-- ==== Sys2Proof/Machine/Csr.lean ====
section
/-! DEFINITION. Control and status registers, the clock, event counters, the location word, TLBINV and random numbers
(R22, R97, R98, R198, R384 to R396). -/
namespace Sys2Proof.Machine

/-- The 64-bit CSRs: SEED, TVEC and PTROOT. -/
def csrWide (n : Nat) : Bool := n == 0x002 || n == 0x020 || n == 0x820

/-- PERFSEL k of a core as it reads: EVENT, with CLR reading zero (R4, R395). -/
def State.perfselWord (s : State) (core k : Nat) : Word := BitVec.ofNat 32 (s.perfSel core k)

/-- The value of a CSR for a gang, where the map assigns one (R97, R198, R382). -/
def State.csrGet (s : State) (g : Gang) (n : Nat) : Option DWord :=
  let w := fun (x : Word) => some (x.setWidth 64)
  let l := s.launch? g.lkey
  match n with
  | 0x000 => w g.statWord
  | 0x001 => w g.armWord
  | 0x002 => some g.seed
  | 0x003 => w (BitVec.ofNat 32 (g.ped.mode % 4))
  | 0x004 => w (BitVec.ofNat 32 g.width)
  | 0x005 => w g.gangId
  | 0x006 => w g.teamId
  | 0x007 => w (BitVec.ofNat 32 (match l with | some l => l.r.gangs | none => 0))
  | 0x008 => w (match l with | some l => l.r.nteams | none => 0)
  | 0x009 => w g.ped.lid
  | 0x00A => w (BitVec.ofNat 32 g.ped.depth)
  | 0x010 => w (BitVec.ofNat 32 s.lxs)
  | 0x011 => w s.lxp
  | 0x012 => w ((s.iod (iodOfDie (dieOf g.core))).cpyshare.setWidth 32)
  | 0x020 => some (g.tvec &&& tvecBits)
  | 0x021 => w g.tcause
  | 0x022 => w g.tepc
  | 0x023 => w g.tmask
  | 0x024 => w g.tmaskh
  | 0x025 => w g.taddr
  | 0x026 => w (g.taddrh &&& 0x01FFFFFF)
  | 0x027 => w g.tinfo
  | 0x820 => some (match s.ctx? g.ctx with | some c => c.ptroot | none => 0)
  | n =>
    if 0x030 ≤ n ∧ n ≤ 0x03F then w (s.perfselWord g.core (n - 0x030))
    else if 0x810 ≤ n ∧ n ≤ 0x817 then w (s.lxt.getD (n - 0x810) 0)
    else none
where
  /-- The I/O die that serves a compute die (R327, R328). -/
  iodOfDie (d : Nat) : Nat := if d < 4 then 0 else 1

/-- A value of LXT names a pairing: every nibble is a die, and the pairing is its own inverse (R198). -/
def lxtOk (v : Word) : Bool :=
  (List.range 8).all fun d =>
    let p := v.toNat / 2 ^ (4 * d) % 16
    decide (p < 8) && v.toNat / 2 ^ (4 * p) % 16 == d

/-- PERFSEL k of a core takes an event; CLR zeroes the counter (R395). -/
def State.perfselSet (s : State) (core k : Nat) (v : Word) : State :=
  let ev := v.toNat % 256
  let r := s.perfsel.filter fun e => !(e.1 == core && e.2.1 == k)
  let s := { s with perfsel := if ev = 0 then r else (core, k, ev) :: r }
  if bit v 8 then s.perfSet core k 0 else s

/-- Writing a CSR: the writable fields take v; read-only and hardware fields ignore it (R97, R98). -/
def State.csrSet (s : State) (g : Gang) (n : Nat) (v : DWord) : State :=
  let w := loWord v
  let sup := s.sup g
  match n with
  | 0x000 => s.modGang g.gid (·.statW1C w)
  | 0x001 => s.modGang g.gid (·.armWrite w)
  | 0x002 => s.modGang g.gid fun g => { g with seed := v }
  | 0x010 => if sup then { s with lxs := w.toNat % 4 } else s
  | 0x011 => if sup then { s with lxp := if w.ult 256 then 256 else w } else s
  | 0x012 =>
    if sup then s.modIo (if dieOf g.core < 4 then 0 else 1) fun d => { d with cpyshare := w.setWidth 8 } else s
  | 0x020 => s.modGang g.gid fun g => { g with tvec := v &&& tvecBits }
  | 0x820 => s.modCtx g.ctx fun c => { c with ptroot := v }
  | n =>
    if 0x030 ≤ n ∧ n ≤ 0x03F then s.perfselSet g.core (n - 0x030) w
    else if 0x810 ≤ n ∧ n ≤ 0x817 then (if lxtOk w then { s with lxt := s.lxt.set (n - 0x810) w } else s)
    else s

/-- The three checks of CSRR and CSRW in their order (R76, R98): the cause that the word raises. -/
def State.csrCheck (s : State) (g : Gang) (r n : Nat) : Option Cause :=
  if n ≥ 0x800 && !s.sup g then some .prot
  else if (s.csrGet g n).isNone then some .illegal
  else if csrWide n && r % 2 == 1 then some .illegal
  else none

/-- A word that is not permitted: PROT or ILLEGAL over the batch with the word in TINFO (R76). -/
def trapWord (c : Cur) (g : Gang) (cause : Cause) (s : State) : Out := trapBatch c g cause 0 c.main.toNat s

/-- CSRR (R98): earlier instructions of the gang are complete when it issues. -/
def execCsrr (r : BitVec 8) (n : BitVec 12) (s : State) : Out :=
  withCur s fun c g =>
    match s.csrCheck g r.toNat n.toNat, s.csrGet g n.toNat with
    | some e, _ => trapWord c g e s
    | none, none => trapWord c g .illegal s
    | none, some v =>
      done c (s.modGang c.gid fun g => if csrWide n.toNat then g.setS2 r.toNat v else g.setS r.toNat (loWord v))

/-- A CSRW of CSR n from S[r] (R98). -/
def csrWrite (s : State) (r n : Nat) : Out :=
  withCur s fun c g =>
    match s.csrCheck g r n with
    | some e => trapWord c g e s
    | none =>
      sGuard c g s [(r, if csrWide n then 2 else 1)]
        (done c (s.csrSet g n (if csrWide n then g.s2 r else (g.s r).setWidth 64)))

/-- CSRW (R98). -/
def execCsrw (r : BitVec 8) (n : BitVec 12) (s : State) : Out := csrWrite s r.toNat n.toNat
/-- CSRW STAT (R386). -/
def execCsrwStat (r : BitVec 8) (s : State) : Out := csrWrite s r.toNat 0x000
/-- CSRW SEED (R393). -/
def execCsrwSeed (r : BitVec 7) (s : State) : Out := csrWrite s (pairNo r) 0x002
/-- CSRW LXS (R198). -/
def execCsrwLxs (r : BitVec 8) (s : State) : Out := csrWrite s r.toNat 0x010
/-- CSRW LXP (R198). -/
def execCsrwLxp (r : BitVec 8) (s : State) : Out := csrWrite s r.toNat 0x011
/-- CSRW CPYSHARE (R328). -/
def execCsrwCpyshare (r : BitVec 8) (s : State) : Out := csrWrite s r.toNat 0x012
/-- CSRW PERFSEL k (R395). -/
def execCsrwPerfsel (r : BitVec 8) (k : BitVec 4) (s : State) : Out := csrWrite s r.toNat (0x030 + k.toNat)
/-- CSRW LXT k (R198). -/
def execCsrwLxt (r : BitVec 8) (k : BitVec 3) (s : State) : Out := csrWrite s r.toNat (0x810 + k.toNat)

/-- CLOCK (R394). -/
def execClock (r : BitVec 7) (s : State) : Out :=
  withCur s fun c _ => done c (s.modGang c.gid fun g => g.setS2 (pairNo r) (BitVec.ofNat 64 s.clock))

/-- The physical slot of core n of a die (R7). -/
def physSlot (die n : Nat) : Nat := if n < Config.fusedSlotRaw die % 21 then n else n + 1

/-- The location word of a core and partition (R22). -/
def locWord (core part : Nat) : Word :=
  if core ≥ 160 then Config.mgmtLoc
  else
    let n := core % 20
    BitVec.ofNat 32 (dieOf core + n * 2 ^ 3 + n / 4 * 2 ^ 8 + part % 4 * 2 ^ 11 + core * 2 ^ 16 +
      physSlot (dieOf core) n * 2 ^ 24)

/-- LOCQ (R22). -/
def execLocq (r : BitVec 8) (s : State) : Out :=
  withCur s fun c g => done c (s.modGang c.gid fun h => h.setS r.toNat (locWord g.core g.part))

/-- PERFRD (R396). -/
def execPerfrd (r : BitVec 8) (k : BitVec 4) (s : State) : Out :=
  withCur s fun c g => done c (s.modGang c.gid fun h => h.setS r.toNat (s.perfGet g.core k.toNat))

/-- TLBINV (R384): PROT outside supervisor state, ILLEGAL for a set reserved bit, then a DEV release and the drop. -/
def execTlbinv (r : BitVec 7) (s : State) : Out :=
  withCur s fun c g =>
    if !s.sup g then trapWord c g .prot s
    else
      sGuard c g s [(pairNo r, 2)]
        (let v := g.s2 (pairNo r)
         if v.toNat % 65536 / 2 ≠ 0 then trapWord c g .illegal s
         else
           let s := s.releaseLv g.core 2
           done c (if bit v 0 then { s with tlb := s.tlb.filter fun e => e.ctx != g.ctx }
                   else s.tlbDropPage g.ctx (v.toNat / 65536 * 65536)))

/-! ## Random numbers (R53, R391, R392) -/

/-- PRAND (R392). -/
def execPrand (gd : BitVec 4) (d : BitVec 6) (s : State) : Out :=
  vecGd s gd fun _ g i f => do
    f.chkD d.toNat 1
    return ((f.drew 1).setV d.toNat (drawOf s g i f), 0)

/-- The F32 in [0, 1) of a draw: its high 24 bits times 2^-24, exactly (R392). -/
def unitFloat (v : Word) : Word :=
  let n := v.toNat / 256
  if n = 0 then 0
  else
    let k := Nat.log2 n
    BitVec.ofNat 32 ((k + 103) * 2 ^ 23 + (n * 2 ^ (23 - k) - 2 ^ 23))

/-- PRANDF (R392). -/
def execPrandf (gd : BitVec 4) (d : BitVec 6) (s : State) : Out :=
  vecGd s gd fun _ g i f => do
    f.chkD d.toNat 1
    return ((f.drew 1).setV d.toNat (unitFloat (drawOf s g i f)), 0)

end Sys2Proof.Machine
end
──────────────────────────────
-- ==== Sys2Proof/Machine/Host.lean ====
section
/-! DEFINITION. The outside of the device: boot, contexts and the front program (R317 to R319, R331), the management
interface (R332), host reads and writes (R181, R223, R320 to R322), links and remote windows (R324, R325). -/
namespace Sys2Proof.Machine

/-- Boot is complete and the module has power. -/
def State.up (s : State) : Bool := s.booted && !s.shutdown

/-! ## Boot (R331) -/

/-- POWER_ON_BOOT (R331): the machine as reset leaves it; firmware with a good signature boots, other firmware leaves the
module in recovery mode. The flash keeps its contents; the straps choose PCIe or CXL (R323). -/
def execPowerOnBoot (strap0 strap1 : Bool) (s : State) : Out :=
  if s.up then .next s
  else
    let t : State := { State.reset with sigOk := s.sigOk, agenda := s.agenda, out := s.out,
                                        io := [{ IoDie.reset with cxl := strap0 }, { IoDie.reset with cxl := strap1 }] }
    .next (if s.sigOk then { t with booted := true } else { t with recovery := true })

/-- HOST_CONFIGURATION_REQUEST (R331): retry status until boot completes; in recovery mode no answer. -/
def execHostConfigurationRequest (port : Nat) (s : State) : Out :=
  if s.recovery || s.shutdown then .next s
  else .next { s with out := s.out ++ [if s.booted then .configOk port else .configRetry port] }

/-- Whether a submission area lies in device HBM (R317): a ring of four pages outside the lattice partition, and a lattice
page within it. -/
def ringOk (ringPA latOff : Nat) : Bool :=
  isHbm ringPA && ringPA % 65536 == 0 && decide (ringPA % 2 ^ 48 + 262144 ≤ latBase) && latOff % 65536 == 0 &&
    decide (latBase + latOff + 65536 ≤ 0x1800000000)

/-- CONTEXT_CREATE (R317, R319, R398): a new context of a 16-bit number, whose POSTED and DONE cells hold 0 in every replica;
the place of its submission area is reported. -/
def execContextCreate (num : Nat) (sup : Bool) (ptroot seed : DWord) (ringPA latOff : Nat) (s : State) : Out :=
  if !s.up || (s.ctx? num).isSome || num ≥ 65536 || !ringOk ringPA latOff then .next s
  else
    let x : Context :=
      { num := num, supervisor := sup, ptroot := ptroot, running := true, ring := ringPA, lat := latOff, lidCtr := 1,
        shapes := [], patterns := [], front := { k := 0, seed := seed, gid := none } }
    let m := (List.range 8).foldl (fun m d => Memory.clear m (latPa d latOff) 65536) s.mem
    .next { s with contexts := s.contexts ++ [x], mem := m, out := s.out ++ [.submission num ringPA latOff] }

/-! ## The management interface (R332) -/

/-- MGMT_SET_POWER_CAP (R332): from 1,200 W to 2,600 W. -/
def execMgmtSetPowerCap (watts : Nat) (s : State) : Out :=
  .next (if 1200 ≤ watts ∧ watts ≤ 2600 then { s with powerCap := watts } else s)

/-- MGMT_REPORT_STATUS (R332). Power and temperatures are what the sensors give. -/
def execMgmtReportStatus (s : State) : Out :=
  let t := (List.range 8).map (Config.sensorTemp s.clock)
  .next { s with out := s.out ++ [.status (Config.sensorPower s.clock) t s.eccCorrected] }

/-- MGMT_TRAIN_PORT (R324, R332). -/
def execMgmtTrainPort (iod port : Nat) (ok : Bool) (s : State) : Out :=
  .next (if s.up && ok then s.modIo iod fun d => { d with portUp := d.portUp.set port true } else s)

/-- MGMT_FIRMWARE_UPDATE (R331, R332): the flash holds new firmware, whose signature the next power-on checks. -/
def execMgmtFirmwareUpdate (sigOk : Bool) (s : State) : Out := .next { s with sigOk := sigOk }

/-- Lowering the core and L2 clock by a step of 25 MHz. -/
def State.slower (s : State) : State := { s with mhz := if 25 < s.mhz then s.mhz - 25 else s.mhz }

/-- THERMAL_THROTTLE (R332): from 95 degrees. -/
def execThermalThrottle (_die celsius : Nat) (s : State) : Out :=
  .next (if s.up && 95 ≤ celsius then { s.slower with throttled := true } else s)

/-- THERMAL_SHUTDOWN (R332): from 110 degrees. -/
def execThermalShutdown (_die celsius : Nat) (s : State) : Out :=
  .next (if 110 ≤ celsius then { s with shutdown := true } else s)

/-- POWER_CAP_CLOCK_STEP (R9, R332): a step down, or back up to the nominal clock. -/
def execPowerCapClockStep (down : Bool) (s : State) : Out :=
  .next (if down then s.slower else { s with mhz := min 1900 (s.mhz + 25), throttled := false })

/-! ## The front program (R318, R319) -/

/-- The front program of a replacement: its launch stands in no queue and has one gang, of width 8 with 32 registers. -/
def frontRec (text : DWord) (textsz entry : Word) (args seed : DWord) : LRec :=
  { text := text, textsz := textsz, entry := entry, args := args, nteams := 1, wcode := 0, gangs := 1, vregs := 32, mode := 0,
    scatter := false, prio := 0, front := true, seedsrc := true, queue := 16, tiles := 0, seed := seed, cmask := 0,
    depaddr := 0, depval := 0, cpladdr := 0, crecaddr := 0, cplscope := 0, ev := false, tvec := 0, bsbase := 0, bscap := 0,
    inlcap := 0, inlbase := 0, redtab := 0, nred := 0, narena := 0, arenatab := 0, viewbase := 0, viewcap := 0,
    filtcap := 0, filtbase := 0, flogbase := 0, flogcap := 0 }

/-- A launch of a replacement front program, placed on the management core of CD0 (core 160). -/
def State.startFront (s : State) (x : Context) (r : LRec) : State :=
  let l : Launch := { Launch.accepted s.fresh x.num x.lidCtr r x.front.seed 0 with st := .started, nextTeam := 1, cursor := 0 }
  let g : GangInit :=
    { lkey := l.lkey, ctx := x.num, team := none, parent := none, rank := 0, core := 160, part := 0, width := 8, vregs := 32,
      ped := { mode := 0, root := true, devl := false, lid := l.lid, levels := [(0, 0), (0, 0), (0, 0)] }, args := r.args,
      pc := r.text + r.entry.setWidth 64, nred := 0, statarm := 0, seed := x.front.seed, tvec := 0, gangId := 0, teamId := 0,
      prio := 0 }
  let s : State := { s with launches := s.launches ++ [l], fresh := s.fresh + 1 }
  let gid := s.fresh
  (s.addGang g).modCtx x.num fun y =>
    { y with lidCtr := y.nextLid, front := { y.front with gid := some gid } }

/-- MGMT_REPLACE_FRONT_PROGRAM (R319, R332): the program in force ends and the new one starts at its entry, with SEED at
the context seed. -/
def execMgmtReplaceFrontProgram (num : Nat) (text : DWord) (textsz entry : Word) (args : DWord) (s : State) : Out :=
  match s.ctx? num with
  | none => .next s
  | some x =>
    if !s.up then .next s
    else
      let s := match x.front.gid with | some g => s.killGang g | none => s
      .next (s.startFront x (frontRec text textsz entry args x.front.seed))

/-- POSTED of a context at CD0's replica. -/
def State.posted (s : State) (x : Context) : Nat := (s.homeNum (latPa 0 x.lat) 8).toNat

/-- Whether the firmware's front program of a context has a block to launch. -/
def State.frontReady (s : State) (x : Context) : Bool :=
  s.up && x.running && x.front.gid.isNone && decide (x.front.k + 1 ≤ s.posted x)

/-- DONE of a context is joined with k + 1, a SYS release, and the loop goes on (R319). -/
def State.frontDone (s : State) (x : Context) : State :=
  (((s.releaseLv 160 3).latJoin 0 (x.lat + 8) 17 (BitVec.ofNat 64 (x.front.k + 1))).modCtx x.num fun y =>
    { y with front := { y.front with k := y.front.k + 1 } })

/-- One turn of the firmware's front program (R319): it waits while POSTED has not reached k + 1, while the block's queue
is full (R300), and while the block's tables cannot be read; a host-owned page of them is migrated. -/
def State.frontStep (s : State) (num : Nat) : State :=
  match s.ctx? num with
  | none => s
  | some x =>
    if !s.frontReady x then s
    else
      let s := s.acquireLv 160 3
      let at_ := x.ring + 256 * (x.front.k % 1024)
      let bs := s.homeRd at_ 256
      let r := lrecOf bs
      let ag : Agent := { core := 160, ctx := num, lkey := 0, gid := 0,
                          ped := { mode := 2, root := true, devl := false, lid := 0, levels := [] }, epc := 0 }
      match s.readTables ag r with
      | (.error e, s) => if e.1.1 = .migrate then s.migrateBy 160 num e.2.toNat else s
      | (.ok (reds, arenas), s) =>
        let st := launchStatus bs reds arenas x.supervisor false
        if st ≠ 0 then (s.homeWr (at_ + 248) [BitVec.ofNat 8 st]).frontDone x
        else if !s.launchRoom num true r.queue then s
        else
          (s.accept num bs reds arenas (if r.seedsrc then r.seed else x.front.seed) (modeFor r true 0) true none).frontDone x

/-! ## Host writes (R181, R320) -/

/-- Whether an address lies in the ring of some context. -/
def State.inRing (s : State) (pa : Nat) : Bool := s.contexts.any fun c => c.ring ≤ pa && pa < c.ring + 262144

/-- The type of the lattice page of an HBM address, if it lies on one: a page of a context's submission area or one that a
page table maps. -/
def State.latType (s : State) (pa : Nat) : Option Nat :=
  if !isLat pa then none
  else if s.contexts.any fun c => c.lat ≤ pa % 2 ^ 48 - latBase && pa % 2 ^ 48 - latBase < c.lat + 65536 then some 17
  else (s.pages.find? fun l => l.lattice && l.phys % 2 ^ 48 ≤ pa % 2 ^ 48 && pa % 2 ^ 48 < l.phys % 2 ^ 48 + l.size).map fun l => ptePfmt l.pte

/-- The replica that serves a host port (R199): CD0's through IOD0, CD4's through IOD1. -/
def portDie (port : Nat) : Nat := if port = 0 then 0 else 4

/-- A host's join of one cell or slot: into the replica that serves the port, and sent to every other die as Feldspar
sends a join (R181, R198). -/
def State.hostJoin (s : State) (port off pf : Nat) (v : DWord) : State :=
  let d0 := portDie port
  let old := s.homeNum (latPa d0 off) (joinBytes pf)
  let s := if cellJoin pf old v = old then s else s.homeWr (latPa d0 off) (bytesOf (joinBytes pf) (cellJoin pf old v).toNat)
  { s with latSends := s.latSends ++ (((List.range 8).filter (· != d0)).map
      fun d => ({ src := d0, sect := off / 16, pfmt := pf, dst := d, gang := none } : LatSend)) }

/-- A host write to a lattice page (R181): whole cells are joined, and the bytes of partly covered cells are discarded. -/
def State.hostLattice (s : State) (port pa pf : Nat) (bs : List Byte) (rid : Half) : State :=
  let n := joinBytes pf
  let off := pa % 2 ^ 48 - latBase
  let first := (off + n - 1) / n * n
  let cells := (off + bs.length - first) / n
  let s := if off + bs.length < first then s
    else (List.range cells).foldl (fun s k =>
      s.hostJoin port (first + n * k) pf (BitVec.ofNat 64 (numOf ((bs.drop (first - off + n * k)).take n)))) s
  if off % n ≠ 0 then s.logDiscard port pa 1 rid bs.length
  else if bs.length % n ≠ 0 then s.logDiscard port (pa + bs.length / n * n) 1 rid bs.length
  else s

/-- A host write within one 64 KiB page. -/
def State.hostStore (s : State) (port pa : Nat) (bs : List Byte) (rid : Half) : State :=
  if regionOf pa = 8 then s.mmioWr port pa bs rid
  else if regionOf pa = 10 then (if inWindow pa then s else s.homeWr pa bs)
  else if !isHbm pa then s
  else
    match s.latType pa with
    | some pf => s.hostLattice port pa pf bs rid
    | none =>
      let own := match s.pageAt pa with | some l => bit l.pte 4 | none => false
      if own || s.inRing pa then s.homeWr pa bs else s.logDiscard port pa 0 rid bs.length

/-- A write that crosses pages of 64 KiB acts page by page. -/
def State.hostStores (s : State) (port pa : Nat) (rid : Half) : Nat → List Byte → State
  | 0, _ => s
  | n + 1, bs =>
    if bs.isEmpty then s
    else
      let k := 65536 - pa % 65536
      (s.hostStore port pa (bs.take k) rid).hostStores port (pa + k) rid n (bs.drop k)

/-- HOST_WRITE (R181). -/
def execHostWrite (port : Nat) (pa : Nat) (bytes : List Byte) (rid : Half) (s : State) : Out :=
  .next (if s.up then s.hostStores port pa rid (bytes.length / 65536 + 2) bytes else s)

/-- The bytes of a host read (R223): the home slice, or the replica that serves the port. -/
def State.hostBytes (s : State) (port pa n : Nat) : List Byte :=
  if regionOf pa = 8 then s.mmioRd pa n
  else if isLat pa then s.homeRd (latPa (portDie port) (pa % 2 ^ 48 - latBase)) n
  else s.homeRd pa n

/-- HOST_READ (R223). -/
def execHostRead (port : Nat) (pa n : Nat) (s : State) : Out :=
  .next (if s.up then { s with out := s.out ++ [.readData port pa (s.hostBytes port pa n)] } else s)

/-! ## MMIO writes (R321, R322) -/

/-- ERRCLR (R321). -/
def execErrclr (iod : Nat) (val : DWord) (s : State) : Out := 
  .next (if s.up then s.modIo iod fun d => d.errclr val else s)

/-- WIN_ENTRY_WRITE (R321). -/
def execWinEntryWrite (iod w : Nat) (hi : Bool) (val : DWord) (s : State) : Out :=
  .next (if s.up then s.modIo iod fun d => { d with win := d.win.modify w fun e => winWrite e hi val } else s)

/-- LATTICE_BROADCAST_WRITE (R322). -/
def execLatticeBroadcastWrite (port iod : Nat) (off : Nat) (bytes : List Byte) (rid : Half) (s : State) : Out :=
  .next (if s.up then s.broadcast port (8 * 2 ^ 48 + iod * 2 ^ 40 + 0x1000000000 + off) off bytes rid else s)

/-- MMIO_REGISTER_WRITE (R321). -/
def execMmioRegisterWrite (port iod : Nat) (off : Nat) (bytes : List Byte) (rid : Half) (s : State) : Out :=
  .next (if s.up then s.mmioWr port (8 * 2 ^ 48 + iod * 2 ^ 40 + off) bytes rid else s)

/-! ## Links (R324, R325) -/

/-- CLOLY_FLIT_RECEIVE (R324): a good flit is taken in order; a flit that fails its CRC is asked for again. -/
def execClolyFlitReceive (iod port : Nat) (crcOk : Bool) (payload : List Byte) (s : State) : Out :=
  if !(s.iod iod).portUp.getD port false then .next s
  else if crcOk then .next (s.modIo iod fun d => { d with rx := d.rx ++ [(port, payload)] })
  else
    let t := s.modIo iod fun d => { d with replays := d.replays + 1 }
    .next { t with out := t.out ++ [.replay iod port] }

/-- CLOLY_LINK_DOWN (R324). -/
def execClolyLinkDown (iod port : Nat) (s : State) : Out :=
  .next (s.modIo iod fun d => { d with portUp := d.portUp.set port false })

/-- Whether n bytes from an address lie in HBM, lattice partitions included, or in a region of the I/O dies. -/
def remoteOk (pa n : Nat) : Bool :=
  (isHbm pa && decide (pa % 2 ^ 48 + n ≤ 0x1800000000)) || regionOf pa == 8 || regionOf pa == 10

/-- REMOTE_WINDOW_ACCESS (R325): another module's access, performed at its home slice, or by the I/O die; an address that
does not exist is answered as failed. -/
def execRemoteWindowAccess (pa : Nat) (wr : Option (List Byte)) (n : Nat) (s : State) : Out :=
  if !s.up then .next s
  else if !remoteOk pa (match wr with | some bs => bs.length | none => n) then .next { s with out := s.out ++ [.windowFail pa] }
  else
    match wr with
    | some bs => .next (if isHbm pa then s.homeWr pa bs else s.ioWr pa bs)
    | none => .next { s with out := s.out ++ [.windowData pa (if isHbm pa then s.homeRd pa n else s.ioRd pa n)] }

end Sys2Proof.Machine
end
──────────────────────────────
**What is needed**
Copy each line of the records containing the string "latOff".

**Solution to this exercise**
def ringOk (ringPA latOff : Nat) : Bool :=
  isHbm ringPA && ringPA % 65536 == 0 && decide (ringPA % 2 ^ 48 + 262144 ≤ latBase) && latOff % 65536 == 0 &&
    decide (latBase + latOff + 65536 ≤ 0x1800000000)
def execContextCreate (num : Nat) (sup : Bool) (ptroot seed : DWord) (ringPA latOff : Nat) (s : State) : Out :=
  if !s.up || (s.ctx? num).isSome || num ≥ 65536 || !ringOk ringPA latOff then .next s
      { num := num, supervisor := sup, ptroot := ptroot, running := true, ring := ringPA, lat := latOff, lidCtr := 1,
    let m := (List.range 8).foldl (fun m d => Memory.clear m (latPa d latOff) 65536) s.mem
    .next { s with contexts := s.contexts ++ [x], mem := m, out := s.out ++ [.submission num ringPA latOff] }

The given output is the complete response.